I don't think I'm explaining this right. But would you ever write "the white security guard"? No. (unless to distinguish him from his black coworker, maybe.)
IMO, etc.
Racial characteristics are a slightly special case, of course, but not that special. Just as it is a bad idea to hit the reader over the head with loving descriptions of absolutely trivial matters such as the hairstyle and eye-color of various characters for no reason other than because the author hopes that specific actors will play those roles when it is made into a movie, so too skin-color/eye-shape/nose-length.
Now, the fact that he's a heavyset smoker leaning against the wall while he reads a paperback tells us something possibly important about the scene, so I don't have a problem with it. I suppose that the fact that the nurse is "petite" might be interesting if that implies that she is unusually physically attractive. Since petite is used this way in certain circles, it could pass...but only with people who understood "petite" to mean "almost a supermodel", which is hardly the entire English speaking world.
Still, my main problem with this piece would have to be the POV and tense. I also see nothing here that would justify the scene at all. Starting with the POV of your protagonist as he is brought into the hospital is fine, even if he's not terribly "with it".
(Not racist, just amused. Feel free to make Irish jokes at my expense.)
Both characters are basic wind dressing to make the hospital entrance a little more interesting and from my visits to the late night emergency room, I can say that an overweight security guard smoking is pretty much the norm around here.
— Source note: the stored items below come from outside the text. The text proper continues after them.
-- ==== Sys2Proof/Tests/Slice0.lean ====
section
/-!
SUPPORT. The model's own tests. Expected values come from spec/95_test_vectors.md (V<n>), from the opcode
table's encodings, or are worked out by hand from a rule; never from the model. Each test is one step. Then
the witnesses: for each statement with hypotheses, a state and operands that meet them, clause by clause.
-/

namespace Sys2Proof.Tests

open Sys2Proof Sys2Proof.Machine

/-- The parameters of 95_test_vectors.md. -/
def cfg : Params := ⟨0xB5, 0x62, 0xFF, 50, 16, true, 0x0501, 0x0500, 0, 1⟩

/-- The same with CK2_STRICT = 0. -/
def lenient : Params := { cfg with ck2Strict := false }

/-- As after `INIT(0, 8)`: hunting, idle, no consumer. -/
def ready : State := { State.reset with cfg := cfg, cap := 8, inited := true }

/-- As after `INIT(1, 8)`, the consumer answering CONTINUE four times. -/
def listening : State :=
  { ready with apiEn := true, api := [.cont, .cont, .cont, .cont] }

/-- In a decoder state, with the frame's registers. -/
def inFrame (st : DecState) (a b : Byte) (id n k : Half) : State :=
  { ready with state := st, ckA := a, ckB := b, msgId := id, len := n, cnt := k }

/-- What V32's columns show, and the trace. -/
structure View where
  state : DecState
  ck : Byte × Byte
  msgId : Half
  len : Half
  cnt : Half
  res : FeedResult
  trace : List TraceEvent
  deriving DecidableEq, Repr

/-- The view of an outcome, if it is a next state. -/
def view (o : Res) : Option View :=
  (nextState? o).map fun t =>
    ⟨t.state, (t.ckA, t.ckB), t.msgId, t.len, t.cnt, t.feedRes, t.trace⟩

/-- The view after one FEED. -/
def fed (x : Byte) (s : State) : Option View := view (exec (.feed x) s)

/-- What a strategy or a consumer answered and wrote (V52 to V59a). -/
def claim (o : Res) : Option (FeedResult × MatchResult × Half) :=
  (nextState? o).map fun t => (t.feedRes, t.matchResult, t.rxLen)

/-- Whether an outcome is a refusal, and which. -/
def refusal? (o : Res) : Option Refusal :=
  match o with
  | .next _ => none
  | .fault _ => none
  | .refused r => some r

/-! ### WellFormed refuses ill-formed terms -/

theorem test_wf_other_sync : (Instr.s1Other 0xB5).wellFormed cfg = false := by decide
theorem test_wf_other_idle : (Instr.s1Other 0xFF).wellFormed cfg = false := by decide
theorem test_wf_other_noise : (Instr.s1Other 0x00).wellFormed cfg = true := by decide
theorem test_wf_miss_sync2 : (Instr.s2Miss 0x62).wellFormed cfg = false := by decide
theorem test_wf_miss_sync1 : (Instr.s2Miss 0xB5).wellFormed cfg = true := by decide

theorem test_wf_chunk_too_long :
    (Instr.feedChunk (List.replicate 65544 0)).wellFormed cfg = false := by
  simp only [Instr.wellFormed, List.length_replicate]
  decide

theorem test_wf_chunk_longest :
    (Instr.feedChunk (List.replicate 65543 0)).wellFormed cfg = true := by
  simp only [Instr.wellFormed, List.length_replicate]
  decide

theorem test_wf_patch_not_rising :
    (Instr.pollModifySend 0x0608 none (.patch [(1, 0), (1, 2)])).wellFormed cfg = false := by decide

theorem test_wf_patch_past_payload :
    (Instr.pollModifySend 0x0608 none (.patch [(65535, 0)])).wellFormed cfg = false := by decide

theorem test_wf_patch_rising :
    (Instr.pollModifySend 0x0608 none (.patch [(0, 0xF4), (65534, 1)])).wellFormed cfg = true := by
  decide

/-! ### Decoding: words written out from the opcode table, four or sixteen bits a group -/

theorem test_decode_s1Sync :
    decodeDec cfg DecCtx.zero 0b0000_1011_0101 = .ok .s1Sync := by rfl
theorem test_decode_s1Idle :
    decodeDec cfg DecCtx.zero 0b0000_1111_1111 = .ok .s1Idle := by rfl
theorem test_decode_s1Other :
    decodeDec cfg DecCtx.zero 0b0000_0110_0010 = .ok (.s1Other 0x62) := by rfl
theorem test_decode_s2Match :
    decodeDec cfg DecCtx.zero 0b0001_0110_0010 = .ok .s2Match := by rfl
theorem test_decode_s2Miss :
    decodeDec cfg DecCtx.zero 0b0001_1011_0101 = .ok (.s2Miss 0xB5) := by rfl
theorem test_decode_class :
    decodeDec cfg DecCtx.zero 0b0010_0000_0110 = .ok (.decClass 0x06) := by rfl
theorem test_decode_id :
    decodeDec cfg DecCtx.zero 0b0011_0010_0100 = .ok (.decId 0x24) := by rfl
theorem test_decode_len1 :
    decodeDec cfg DecCtx.zero 0b0100_1111_1111 = .ok (.len1 0xFF) := by rfl
theorem test_decode_len2Zero :
    decodeDec cfg DecCtx.zero 0b0101_0000_0000 = .ok .len2Zero := by rfl
theorem test_decode_len2Nz_low_byte :
    decodeDec cfg ⟨4, 0, 8, 0, 0⟩ 0b0101_0000_0000 = .ok (.len2Nz 0x00) := by rfl
theorem test_decode_len2Nz_high_byte :
    decodeDec cfg DecCtx.zero 0b0101_0000_0001 = .ok (.len2Nz 0x01) := by rfl
theorem test_decode_payOverrun :
    decodeDec cfg ⟨9, 8, 8, 0, 0⟩ 0b0110_0000_0100 = .ok (.payOverrun 0x04) := by rfl
theorem test_decode_payStore :
    decodeDec cfg ⟨9, 7, 8, 0, 0⟩ 0b0110_0000_0100 = .ok (.payStore 0x04) := by rfl
theorem test_decode_payLast :
    decodeDec cfg ⟨8, 7, 8, 0, 0⟩ 0b0110_0000_0100 = .ok (.payLast 0x04) := by rfl
theorem test_decode_ck1Match :
    decodeDec cfg ⟨0, 0, 8, 0x2A, 0x84⟩ 0b0111_0010_1010 = .ok (.ck1Match 0x2A) := by rfl
theorem test_decode_ck1Miss :
    decodeDec cfg ⟨0, 0, 8, 0x2A, 0x84⟩ 0b0111_1000_0100 = .ok (.ck1Miss 0x84) := by rfl
theorem test_decode_ck2Match :
    decodeDec cfg ⟨0, 0, 8, 0x2A, 0x84⟩ 0b1000_1000_0100 = .ok (.ck2Match 0x84) := by rfl
theorem test_decode_ck2Miss :
    decodeDec cfg ⟨0, 0, 8, 0x2A, 0x84⟩ 0b1000_0010_1010 = .ok (.ck2Miss 0x2A) := by rfl

/-- `INIT(1, 64)` of P1, with the ignored bits 31 to 17 set. -/
theorem test_decode_init :
    decodeCmd 0b000_1111111111111111_0000000001000000 = .init true 64 := by rfl
theorem test_decode_sendNoWait :
    decodeCmd 0b001_0000011000100100_0000000000000000 = .sendNoWait 0x0624 0 := by rfl
theorem test_decode_sendWaitReply :
    decodeCmd 0b010_0000011000100100_0000000000000001 = .sendWaitReply 0x0624 1 := by rfl
theorem test_decode_sendWaitAck :
    decodeCmd 0b011_0000011000010001_0000000000000010 = .sendWaitAck 0x0611 2 := by rfl
theorem test_decode_readAll :
    decodeCmd 0b100_0000000000000000_0000000000000000 = .readAll := by rfl
theorem test_decode_reserved5 :
    decodeCmd 0b101_0000000000000001_1000000000000000 = .cmdReserved5 := by rfl
theorem test_decode_reserved6 :
    decodeCmd 0b110_0000000000000000_0000000000000000 = .cmdReserved6 := by rfl
theorem test_decode_reserved7 :
    decodeCmd 0b111_1111111111111111_1111111111111111 = .cmdReserved7 := by rfl

theorem test_decode_stratNone : decodeStrategy 0b00 0x0107 4 = .ok .stratNone := by rfl
theorem test_decode_stratMatchReply :
    decodeStrategy 0b01 0x0107 4 = .ok (.stratMatchReply 0x0107 4) := by rfl
theorem test_decode_stratMatchAcknak :
    decodeStrategy 0b10 0x0500 2 = .ok (.stratMatchAcknak 0x0500 2) := by rfl
theorem test_decode_strat_reserved :
    decodeStrategy 0b11 0x0500 2 = .error .reservedStrategy := by rfl
theorem test_decode_msgidAckAck :
    decodeMsgId cfg 0b00000101_00000001 2 = .ok (.msgidAckAck 2) := by rfl
theorem test_decode_msgidAckNak :
    decodeMsgId cfg 0b00000101_00000000 2 = .ok (.msgidAckNak 2) := by rfl
theorem test_decode_msgid_opaque :
    decodeMsgId cfg 0b00000110_00100100 2 = .error .opaqueMsgId := by rfl
theorem test_decode_state_reserved :
    decodeDec cfg DecCtx.zero 0b1001_0000_0000 = .error .reservedState := by rfl

/-! The opcode table's numbering of whole bytes. -/

theorem test_table_s1Sync : decodeTableWord 16 0x00B5 = some .s1Sync := by rfl
theorem test_table_class : decodeTableWord 16 0x0206 = some (.decClass 0x06) := by rfl
theorem test_table_ackAck : decodeTableWord 16 0x0501 = some (.msgidAckAck 0) := by rfl
theorem test_table_strategy : decodeTableWord 8 0x02 = some (.stratMatchAcknak 0 0) := by rfl
theorem test_table_command : decodeTableWord 40 0x0306110002 = some (.sendWaitAck 0x0611 2) := by rfl
theorem test_table_reserved_state : decodeTableWord 16 0x0900 = none := by rfl
theorem test_table_reserved_strategy : decodeTableWord 8 0x03 = none := by rfl

/-- A table word placed in the fetch position is what the next step runs. -/
theorem test_withFetchWord_init :
    (nextState? (step (State.reset.withFetchWord 40 0x0000010040))).map
      (fun t => (t.inited, t.apiEn, t.cap)) = some (true, true, 64) := by rfl

/-! ### The checksum engine -/

theorem test_ckInit :
    nextState? (exec (.ckInit .rx) { ready with ckA := 0x16, ckB := 0x65, txCkA := 1 }) =
      some { ready with txCkA := 1 } := by decide

/-- V18. -/
theorem test_ckUpdate_zero_byte :
    nextState? (exec (.ckUpdate .rx 0x00) { ready with ckA := 0x2A, ckB := 0x5A }) =
      some { ready with ckA := 0x2A, ckB := 0x84 } := by decide

/-- V19, in the transmit pair: both accumulators wrap. -/
theorem test_ckUpdate_wraps :
    nextState? (exec (.ckUpdate .tx 0x01) { ready with txCkA := 0xFF, txCkB := 0xFF }) =
      some { ready with txCkA := 0x00, txCkB := 0xFF } := by decide

/-- V8. -/
theorem test_ckFold_header :
    nextState? (exec (.ckFold .rx [0x06, 0x24, 0x00, 0x00]) ready) =
      some { ready with ckA := 0x2A, ckB := 0x84 } := by decide

/-- V9: the order matters to the second accumulator. -/
theorem test_ckFold_order :
    nextState? (exec (.ckFold .rx [0x24, 0x06, 0x00, 0x00]) ready) =
      some { ready with ckA := 0x2A, ckB := 0xA2 } := by decide

/-! ### The decoder: V32 row by row, then the framing errors -/

theorem test_s1Sync :
    (nextState? (exec .s1Sync { ready with idleRun := 3 })).map
      (fun t => (t.state, t.idleRun, t.feedRes)) = some (.sync2, 0, .parsing) := by decide

/-- V48's first bytes count. -/
theorem test_s1Idle_counts :
    (nextState? (exec .s1Idle { ready with idleRun := 2 })).map
      (fun t => (t.state, t.idleRun)) = some (.sync1, 3) := by decide

/-- The count saturates (00_scope.md R8). -/
theorem test_s1Idle_saturates :
    (nextState? (exec .s1Idle { ready with idleRun := 65535 })).map (·.idleRun) =
      some 65535 := by decide

theorem test_s1Other :
    (nextState? (exec (.s1Other 0x00) { ready with idleRun := 3 })).map
      (fun t => (t.state, t.idleRun)) = some (.sync1, 0) := by decide

theorem test_s2Match :
    view (exec .s2Match { ready with state := .sync2 }) =
      some ⟨.cls, (0, 0), 0, 0, 0, .parsing, []⟩ := by decide

/-- V47 byte 1: the second B5 is not taken as a new frame start. -/
theorem test_s2Miss_second_sync1 :
    view (exec (.s2Miss 0xB5) { ready with state := .sync2 }) =
      some ⟨.sync1, (0, 0), 0, 0, 0, .parsing, [.feSync2]⟩ := by decide

/-- V32 byte 2. -/
theorem test_class :
    view (exec (.decClass 0x01) (inFrame .cls 0 0 0 0 0)) =
      some ⟨.id, (0x01, 0x01), 0x0001, 0, 0, .parsing, []⟩ := by decide

/-- V32 byte 3: the class goes to the high byte. -/
theorem test_id :
    view (exec (.decId 0x07) (inFrame .id 0x01 0x01 0x0001 0 0)) =
      some ⟨.length1, (0x08, 0x09), 0x0107, 0, 0, .parsing, []⟩ := by decide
On the issue of petite, it was simply there to give an idea to the reader what she may look like. In my personal experience most nurses (yes this is a generalization) are, um, heavy set, due to the amount of time they spend at the hospital and the lack of time they have for physical exercise. Also they generally have to eat on the run and tend to have to eat less than healthy food. So by describing her as petite I was conflicting the image of a late night desk nurse that in my mind and I assumed that of the readers mind. A clear situation of my own personal experiences unnecessarilly coloring my writing.
I know there are some significant tense problems. I've gone back a tuned different parts at different times and haven't sat down and gone through the whole thing to unify the tense. I know that's a pretty lame excuse...
Thanks for all the input, it's amazing how much commentary can be generated over so little actual work.
on the other hand, hunt, i thought what you did with action description was good. you kept apace and the story moved along, but all the while we (well, i at least) could actually see what was going on. good job.